– Я тебе сейчас трогательную историю из детства должна рассказать, да? Нет у меня такой. У Гены есть, но он, блин, не рассказчик. (Комично пожимает плечами.) Впрочем, поговорить иногда хочется. Когда долго не говоришь, связки отмирают. Откуда я знаю?.. Мне всегда иностранцы нравились. Было в них что-то… от принцев. Не наши ваньки. Ген, без обид. Я с детства мечтала – выйду замуж за иностранца. Буду жить на Лазурном Берегу. Носить только белое. А когда приехала к своему принцу, он меня на цепь посадил. В подвале. Водил на поводке. Как собаку. А если вякать пыталась – в холодильник совал. Я там спала, представляешь? Он меня изуродовал. Не только физически, психически. Хансик мой любимый. Держал на грани. Жизни и смерти. Я поняла все про жизнь. Вообще. Ничего нет. Ни бога, ни жизни загробной. Мы просто звери. Умираем и гнием. Я сбежала случайно. Электричество отключили, и замки открылись. А его дома не было. Как я в Россию возвращалась – отдельная песня. По долинам и по взгорьям. По кабинам дальнобоев. Хотела управу на него найти, но мне знаешь что сказали – хотела красивой жизни? Ну а че теперь? Я не красивой жизни хотела. А чтоб меня отогрели. Не вышло. Теперь я. Отогрею их. Раз я для них не человек. То и они для меня не люди. Огонь очистит. Раскроет правду.
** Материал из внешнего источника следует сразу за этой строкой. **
def pickOne (s : State) (p : Printer) : State :=
  if s.readyToPick p then
    match s.pjq.jobs.find? fun j => j.state == .queued && s.mayServe p j with
    | some j => s.startJob p j
    | none => s
  else s

/-- A pick pass: the printers in ascending number, each taking the oldest QUEUED job it may serve (R118). -/
def pickPass (s : State) : State := (List.finRange 4).foldl (fun (s : State) p => s.pickOne p) s

/-! ### The end of a job (R140) -/

/-- PRC unbinds a job's printer: IDLE if it was working, as it stands after a fault or a loss (R119). -/
def unbind (s : State) (p : Option Printer) : State :=
  match p with
  | none => s
  | some p =>
    let r := s.printer p
    s.setPrinter p { r with bound := none, wrongBooks := 0, device := if r.device.working then .idle else r.device }

/-- The postings of the lines left WAITING, if still held, return from PENDING to NONE (R140 step 2). -/
def freePostings (s : State) (lines : List JobLine) : State :=
  lines.foldl (fun (s : State) l =>
    match l.state, l.posting with
    | .waiting, some q => s.freePassbook q.seq
    | _, _ => s) s

end State

/-- A SENT line returns to WAITING, unprinted (R140 step 1). -/
def JobLine.unsent (l : JobLine) : JobLine :=
  match l.state with
  | .sent => { l with state := .waiting }
  | _ => l

/-- The record of a job that has ended (R124, R140): its bound printer and wait timer are absent. -/
def Job.ended (j : Job) (st : JobState) (r : Reason) : Job :=
  { j with
    state := st, reason := some r, lines := j.lines.map JobLine.unsent, printer := none, wait := none,
    cancelPending := false }

namespace State

/-- Steps 1 to 5 of a job's end, less the pick pass (R140). -/
def closeJob (s : State) (j : Job) (st : JobState) (r : Reason) : State :=
  let e := j.ended st r
  ((((s.setJob e).freePostings e.lines).syncJobs j.station).raise
    (.jobEnded j.id j.station st r j.printed j.printer j.place)).unbind j.printer

/-- The end of a job; when its printer has become IDLE a pick pass follows in the same event (R119, R140). -/
def endJob (s : State) (j : Job) (st : JobState) (r : Reason) : State :=
  let closed := s.closeJob j st r
  match j.printer with
  | some p => if (closed.printer p).device == .idle then closed.pickPass else closed
  | none => closed

end State

/-! ### Lines (R132 to R138) -/

/-- The position, from 1, of the first WAITING line at or after position `i` (R132). -/
def nextWaiting (lines : List JobLine) (i : Nat) : Option Nat :=
  ((List.range lines.length).find? fun k => i ≤ k + 1 && (lines[k]?.map (·.state)) == some .waiting).map (· + 1)

/-- The line in flight (R126). -/
def Job.sentLine (j : Job) : Option (Nat × JobLine) :=
  match j.lines.findIdx? fun l => l.state == .sent with
  | some i => j.lines[i]?.map fun l => (i, l)
  | none => none

/-- The book's next free page and line; none at the end-of-page mark of page 32 (R138). -/
def nextFree (p : Place) : Option (Nat × Nat) :=
  match p.line with
  | some l => some (p.page, l)
  | none => if p.page < Config.pages then some (p.page + 1, 1) else none

/-- The place after a line has been printed at line `l`: the next line, or the end-of-page mark after line 24 (R134). -/
def Place.advance (p : Place) : Place :=
  match p.line with
  | some l => { p with line := if l < Config.pageLines then some (l + 1) else none }
  | none => p

namespace State

/-- A line that names a posting of another day than the current one and has no note yet (R132, R134). -/
def lateLine (s : State) (l : JobLine) : Option LinePosting :=
  match l.posting, l.noteSeq with
  | some q, none => if q.day ≠ s.dayNumber then some q else none
  | _, _ => none

/-- The late-line note (R133). -/
def noteDraft (j : Job) (q : LinePosting) : Draft :=
  { station := j.station, kind := .printNote, till := q.till, till2 := none, account := none, breakdown := none,
    amount := none, ref := some q.seq, transferId := none }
– А Гена? Он здесь при чем?
– Он меня любит. Я после заморских похождений своих в дурдом легла. Удивительно, правда? Мне все время было холодно. Мерзла. Даже в плюс тридцать. Приходила к нему. И он мне печку топил. Даже в августе. Мы были вдвоем. Против всего мира. Он убивает ради меня. Это любовь. Грешить ради любимого.
Надя склоняется над Есеней.
– У тебя есть человек, который убьет ради тебя?
Подходит Геннадий. Хватает Есеню за ворот, тащит к Майклу, бросает к нему. И обливает бензином.
– Пожалуйста… У меня дочь…
– И что? Какая ты мать? Бухаешь. Не видишь ее неделями. А так она хоть сохранит твой сказочный образ и не увидит, какая ты тварь. Хоть будет думать, что мама ее любила.
Надя отходит.
– Надя, нет!.. Не надо!.. Пожалуйста!..
Гена, отходя, льет бензин, делая таким образом дорожку. Закончил. Он и Надя стоят теперь на дороге, в пятнадцати метрах от Есени и Майкла. Надя достает зажигалку.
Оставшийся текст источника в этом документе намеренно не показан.